Add all of your hypotheses to the plot. Most likely they will all look “good” - that is what the optimization algorithm tried to do after all. We need a way to examine the quality beyond just looking at the curves.

plt.figure(figsize=(12,6))
# Data
plt.plot(..., ..., 'o', label = "Data")
# Model
plt.plot(..., ..., label = "My Model") 

plt.legend()
plt.title("Covid Forecast")
# Don't forget to label your axes
plt.xlabel(...)
plt.ylabel(...)

Luckily, curve_fit provides us with pcov, which is the covariance matrix of the fit parameters.

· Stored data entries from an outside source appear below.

-- ==== Sys2Proof/Tests/Slice0.lean ====
section
/-! SUPPORT. Tests against spec/95_test_vectors.md and words written out from 30_encoding.md, and a witness for every
statement that has hypotheses. -/

open Sys2Proof Sys2Proof.Machine

namespace Sys2Proof.Tests

/-! ## Helpers -/

/-- A field of the next state, if there is one. -/
def after {α : Type} (o : Out) (f : State → α) : Option α :=
  match o with
  | .next t => some (f t)
  | .fault _ => none
  | .refused _ => none

/-- What one step writes by the port, reads left out, and the role it leaves. -/
def writes (o : Out) : Option (List (PeriphReg × Byte) × RoleState) :=
  after o fun t => (t.portLog.filterMap fun p => match p with
    | .write r v => some (r, v)
    | .read _ => none, t.roleState)

/-- A transmit of two bytes at 0x0100 to address 0x50, started, nothing sent yet. -/
def busy : State :=
  { State.reset with
    bufferBase := some 0x0100#16
    length := some 2#16
    cursor := some 0#16
    lastEvent := some 0x08#8
    targetAddress := some 0xA0#8
    timeoutBudget := some 50#16
    roleState := .busy
    transferMode := .controllerTransmit
    phase := .waitDone
    op := some ⟨7#4, false, 0x50#7, 0x0100#16, 2#16, false, false⟩
    ctrlEn := true
    ctrlIe := true
    ctrlEa := true
    sr := 0x08#8
    mem := [(0x0100, 0x01#8), (0x0101, 0x02#8)] }

/-- The same with both bytes sent. -/
def sent : State := { busy with cursor := some 2#16 }

/-- A repeated start requested. -/
def repeated : State := { sent with roleState := .repeatedStartPending }

/-- A controller initialised with a budget, with no transfer yet. -/
def initialised (budget : Half) : State :=
  { State.reset with roleState := .idle, timeoutBudget := some budget, ctrlEn := true, ctrlIe := true, ctrlEa := true }

/-- A state with a callback in one slot only. -/
def withSlot (k : Slot) (s : State) : State :=
  { s with slots := ⟨k = .onComplete, k = .onNackOrArbitrationLoss, k = .onAddressMatch, k = .onByteReceived,
      k = .onStopReceived, k = .onByteRequested, k = .onLastByte⟩ }

/-- A callback in a slot and the answer to its next call. -/
def answering (k : Slot) (action out : Byte) (s : State) : State := { withSlot k s with answers := [⟨k, action, out⟩] }

/-- A state in which a fault is recorded. -/
def faulted : State := { busy with faults := [.missingByteRequested] }

/-! ## Well-formedness -/

theorem test_wf_region_wraps : Instr.wf (.transmit 0x50#7 0xFFFF#16 2#16 false false) = false ∧
    Instr.wf (.receive 0x50#7 0xFFFF#16 2#16 false) = false := by decide
theorem test_wf_region_at_top : Instr.wf (.transmit 0x50#7 0xFFFF#16 1#16 false false) = true ∧
    Instr.wf (.receive 0x50#7 0x0001#16 0xFFFF#16 false) = true := by decide

/-! ## Decoding, from the words of R81 and R95 -/

theorem test_decode_controller_acks :
    decode .event [0x08#8, 0x55#8] = .instr (.start 0x55#8) [] ∧ decode .event [0x10#8, 0x55#8] = .instr (.repStart 0x55#8) [] ∧
    decode .event [0x18#8, 0x55#8] = .instr (.mtSlaAck 0x55#8) [] ∧ decode .event [0x28#8, 0x55#8] = .instr (.mtDataAck 0x55#8) [] ∧
    decode .event [0x40#8, 0x55#8] = .instr (.mrSlaAck 0x55#8) [] ∧ decode .event [0x50#8, 0x55#8] = .instr (.mrDataAck 0x55#8) [] := by decide
theorem test_decode_controller_nacks :
    decode .event [0x20#8, 0x55#8] = .instr (.mtSlaNack 0x55#8) [] ∧ decode .event [0x30#8, 0x55#8] = .instr (.mtDataNack 0x55#8) [] ∧
    decode .event [0x38#8, 0x55#8] = .instr (.arbLost 0x55#8) [] ∧ decode .event [0x48#8, 0x55#8] = .instr (.mrSlaNack 0x55#8) [] ∧
    decode .event [0x58#8, 0x55#8] = .instr (.mrDataNack 0x55#8) [] := by decide
theorem test_decode_responder_receive :
    decode .event [0x60#8, 0x84#8] = .instr (.srSlaAck 0x84#8) [] ∧ decode .event [0x68#8, 0x84#8] = .instr (.srArbLostSlaAck 0x84#8) [] ∧
    decode .event [0x70#8, 0x00#8] = .instr (.srGcallAck 0x00#8) [] ∧ decode .event [0x78#8, 0x00#8] = .instr (.srArbLostGcallAck 0x00#8) [] ∧
    decode .event [0x80#8, 0x5A#8] = .instr (.srDataAck 0x5A#8) [] ∧ decode .event [0x88#8, 0x5A#8] = .instr (.srDataNack 0x5A#8) [] ∧
    decode .event [0x90#8, 0x06#8] = .instr (.srGcallDataAck 0x06#8) [] ∧ decode .event [0x98#8, 0x06#8] = .instr (.srGcallDataNack 0x06#8) [] ∧
    decode .event [0xA0#8, 0x00#8] = .instr (.srStop 0x00#8) [] := by decide
theorem test_decode_responder_transmit :
    decode .event [0xA8#8, 0x85#8] = .instr (.stSlaAck 0x85#8) [] ∧ decode .event [0xB0#8, 0x85#8] = .instr (.stArbLostSlaAck 0x85#8) [] ∧
    decode .event [0xB8#8, 0x00#8] = .instr (.stDataAck 0x00#8) [] ∧ decode .event [0xC0#8, 0x00#8] = .instr (.stDataNack 0x00#8) [] ∧
    decode .event [0xC8#8, 0x00#8] = .instr (.stLastData 0x00#8) [] ∧ decode .event [0x00#8, 0x00#8] = .instr (.busError 0x00#8) [] := by decide
/-- 95_test_vectors.md section 2.1: the prescaler bits and bit 2 of SR take no part. -/
theorem test_decode_low_bits : decode .event [0x1B#8, 0x00#8] = .instr (.mtSlaAck 0x00#8) [] ∧
    decode .event [0x0C#8, 0x00#8] = .instr (.start 0x00#8) [] ∧
    decode .event [0xD2#8, 0x00#8] = .reject (.reservedStatus 0xD2#8 0x00#8) := by decide
/-- initialize_controller with frequency_or_divisor 400000 = 0x00061A80, timeout 50, on_complete present. -/
theorem test_decode_init : decode .host [0x01#8, 0x80#8, 0x1A#8, 0x06#8, 0x00#8, 0x32#8, 0x00#8, 0x01#8] =
    .instr (.initController 400000#32 50#16 true false) [] := by decide
/-- I1: baud 0x20, prescaler 1, timeout 7, on_complete present. -/
theorem test_decode_init_raw : decode .host [0x02#8, 0x20#8, 0x00#8, 0x01#8, 0x07#8, 0x00#8, 0x01#8] =
    .instr (.initControllerRaw 0x20#8 1#2 7#16 true false) [] := by decide
/-- Scenario D line 1: address 0x42, on_byte_requested (slot 5) only. -/
theorem test_decode_configure : decode .host [0x03#8, 0x42#8, 0x00#8, 0x00#8, 0x08#8] =
    .instr (.configureResponder 0x42#7 false 0x00#7 false false false true false) [] := by decide
theorem test_decode_plain : decode .host [0x04#8] = .instr .reset [] ∧ decode .host [0x05#8] = .instr .shutDown [] ∧
    decode .host [0x06#8] = .instr .stop [] := by decide
/-- Scenario A line 2 and Scenario C line 1. -/
theorem test_decode_transfers :
    decode .host [0x07#8, 0x50#8, 0x00#8, 0x01#8, 0x02#8, 0x00#8, 0x00#8, 0x00#8] =
      .instr (.transmit 0x50#7 0x0100#16 2#16 false false) [] ∧
    decode .host [0x08#8, 0x50#8, 0x00#8, 0x02#8, 0x03#8, 0x00#8, 0x00#8, 0x00#8] =
      .instr (.receive 0x50#7 0x0200#16 3#16 false) [] := by decide
/-- F5 to F8. -/
theorem test_decode_refused :
    decode .host [0x07#8, 0x80#8, 0x00#8, 0x01#8, 0x02#8, 0x00#8, 0x00#8, 0x00#8] = .reject .address ∧
    decode .host [0x07#8, 0x50#8, 0xFF#8, 0xFF#8, 0x02#8, 0x00#8, 0x00#8, 0x00#8] = .reject .region ∧
    decode .host [0x0A#8] = .reject .reservedSelector ∧
    decode .host [0x02#8, 0x48#8, 0x00#8, 0x04#8, 0x32#8, 0x00#8, 0x00#8] = .reject .timing := by decide
theorem test_table_words : decodeTableWord 8 0x08 = some (.start 0x00#8) ∧ decodeTableWord 8 0x04 = some .reset ∧
    decodeTableWord 4 0x8 = some (.receive 0x00#7 0x0000#16 0#16 false) ∧ decodeTableWord 8 0xF8 = none := by decide
/-- 95_test_vectors.md section 2.1, R85 and R89 to R92. -/
theorem test_bytes : cmd true false true = 0xD5#8 ∧ cmd false true false = 0xA5#8 ∧ slaByte 0x50#7 false = 0xA0#8 ∧
    slaByte 0x7F#7 true = 0xFF#8 ∧ addrReg 0x42#7 true = 0x85#8 ∧ amaskReg 0x03#7 = 0x06#8 ∧ matchedAddress 0x85#8 = 0x42#7 := by decide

✅ Question 2: Explain in your own words what information the covariance matrix provides.

✎ Put your answer here

Model Validation#

It is now time to see how good your models are. In the next code cell I provide some code showing how I will do that in the case of a gaussian. I sample the fit parameters from a four-dimensional Gaussian (we have four parameters) using pcov from curve_fit. I can then run with those samples to see how confident we should be in the curve we just produced.

times = np.array([])
# Predict the future
days_fine = np.arange(0, 120)

plt.figure(figsize=(10,6))

# sample from the covariance matrix of fit parameters
for _ in range(1000):
    # IMPORTANT: Make sure you understand what this code snippet does. What role do popt and pcov play here?
    p1, p2, p3, p4 = np.random.multivariate_normal(popt, pcov)
    times = np.append(times,p2)
    sample = gaussian(days_fine, p1, p2, p3, p4)
    plt.plot(days_fine, sample, 'gray', alpha = 0.04)

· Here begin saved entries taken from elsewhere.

-- ==== Sys2Proof/Syntax.lean ====
section
/-! DEFINITION. The commands of the block: one constructor per row of spec/opcode_table.json, with the operands that
the row's rule gives it, and the types of those operands. No row has bits (its `fields` are empty). -/
namespace Sys2Proof

/-- A requester of the dictionary and of Tahr (R339): a tenant, or the management plane. -/
inductive Req where
  | tenant (t : Tenant)
  | mgmt
  deriving DecidableEq, Repr

/-- An ODP frame as it reaches a port (Table NP-4). The opcode byte is the command's own row. `src` stands for the
source MAC and IP addresses and the UDP port, to which the reply goes (R381). -/
structure Frame where
  port : Fin 2
  src : Nat := 0
  unicast : Bool := true
  /-- The datagram is whole: neither a fragment nor with a failing checksum (R366), of a supported size and tag (R362). -/
  intact : Bool := true
  version : Nat := 1
  flags : Nat := 0
  tenant : Nat := 0
  credential : Nat := 0
  session : Nat := 0
  itemCount : Nat := 0
  sequence : Nat := 0
  status : Nat := 0
  detail : Nat := 0
  reserved : Nat := 0
  area : Bytes := []
  tag : Bytes := []
  deriving DecidableEq, Repr

/-- A vendor-defined management message (Table TM-5): the MCTP message tag, the enterprise number, bytes 8-11, the count
of bytes 6-7 and the bytes from 12 onward. -/
structure Vdm where
  tag : Nat
  iana : Nat
  reserved : Nat := 0
  count : Nat := 0
  area : Bytes := []
  deriving DecidableEq, Repr

/-- The way a dictionary request comes in: an ODP frame, or a DICT message of the management plane (R342, R449). -/
inductive Via where
  | odp (f : Frame)
  | smbus (m : Vdm)
  deriving DecidableEq, Repr

/-- A PTP message as the port receives it (R45). -/
inductive PtpMsg where
  /-- A message using a feature that Table TB-4 lists as not supported. -/
  | unsupported
  /-- An Announce, with the port state the best master clock algorithm takes from it. -/
  | announce (grandmaster stepsRemoved : Nat) (utcOffset : Int) (utcOffsetValid : Bool) (portState : Nat)
  /-- A Sync interval complete: the offset filter's output and the mean path delay, in fine steps, as the timestamps taken at
  the port give them, before latencies and asymmetry are corrected. -/
  | sync (offset meanPathDelay : Int)
  deriving DecidableEq, Repr

/-- A PTP message that the port sends (R45, Table TB-4: transmit two-step). -/
inductive PtpTx where
  | delayReq | sync | followUp | announce
  deriving DecidableEq, Repr

/-- The completion of a download read (R407). -/
inductive CplStatus where
  | success | unsupported | abort | poisoned
  deriving DecidableEq, Repr

/-- A PCI Express configuration request (R393). Writes name the fields that this manual gives a meaning. -/
inductive CfgReq where
  | read (offset : Nat)
  | command (memSpace busMaster : Bool)
  | maxPayload (bytes : Nat)
  | msix (enable functionMask : Bool)
  | power (d3hot : Bool)
  | aspm (l1 : Bool)
  | other (offset v : Nat)
  deriving DecidableEq, Repr

/-- The resource that a signal-level condition concerns (R562). -/
inductive Resource where
  | device
  | channel (ch : Chan)
  | lanePll (pll : Fin 13)
  | tenant (t : Tenant)
  deriving DecidableEq, Repr

/-- What Serow reads in the SFDP tables of the flash (R545): the signature, the major revision of the Basic Flash Parameter
Table, whether it declares 1-1-4 fast read, a 4 KiB erase and 3-byte addressing, and the density in bits. -/
structure Sfdp where
  signature : Nat := 0x50444653
  major : Nat := 1
  fastRead114 : Bool := true
  erase4k : Bool := true
  addr3 : Bool := true
  density : Nat := 2 ^ 20
  deriving DecidableEq, Repr

/-- What bring-up meets (R531, Table RB-6): the microseconds of each phase that
completes, from the present one on, whether the fuses read, whether the core
PLL locks or holds, whether every bank and store word passes its self-test, the SFDP tables of the flash (R545), how many
rollback fuse bits blow (R555), the archive copies (type, key, copy B), journal entries (their places, newest first) and
lifetime counter blocks that are damaged, each with the bits in which its stored check word now differs (R326, R328, R330),
and the reading of the reference sensor in 0.001 degrees C with the
difference of its elements. -/
structure BringupEnv where
  us : List Nat := []
  fusesOk : Bool := true
  pllOk : Bool := true
  bistOk : Bool := true
  sfdp : Sfdp := {}
  fusesBlow : Nat := 64
  nvBad : List (Nat × Nat × Bool × Nat) := []
  journalBad : List (Nat × Nat) := []
  lifeBad : List (Fin 4 × Nat) := []
  sensorMilliC : Int := 0
  sensorDiff : Nat := 0
  isoWaitOk : Bool := true
  deriving DecidableEq, Repr

/-- What one fetch of an engine meets from outside: the check of the control-store read (0 right, 1 corrected, 2
uncorrectable, Table MS-6), and the two housekeeping conditions of the analogue measurement (Table MS-4, codes 19 and 20). -/
structure MicroFetch where
  ecc : Nat := 0
  busReady : Bool := false
  agree : Bool := false
  deriving DecidableEq, Repr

plt.title("Monte Carlo Using Parameter Covariance Matrix")
plt.plot(days, cases, 'o')
plt.plot(days_fine, gaussian(days_fine, popt[0], popt[1], popt[2], popt[3]))
plt.xlabel("days")
plt.ylabel("cases")
# plt.ylim(0,1.2e6)

Part 3: Presentation#

Prepare some slides with Google Slides or MS Powerpoint to present your results. Do not worry about the slides design/template. Try to build your slides by include these:

do different slices: in particular, what if you didn’t have the most recent data point?
explore the data: is there an issue with fitting just after a weekend? (as this ICA was being written, the NYT added data each day - how does each new data point change the regression?)
discuss with your group whether you believe this prediction or not,
the code read in the cases_avg column from the NYT data - rerun with the cases column - what changes?
add a vertical line for Feb 1, 2023 (that’s when we switched back to full in-person teaching),
annotate the plot with text and an arrow that points to the vertical line with “back in person”,
any other visualization tricks you want to include.

If you have extra time, explore your own ideas with this dataset. If you have some nice results, contact an instructor to volunteer to show your results to the class.

Now that you are done, follow these steps:

Submit your notebook to D2L.
Be sure to include the names of everyone in your group.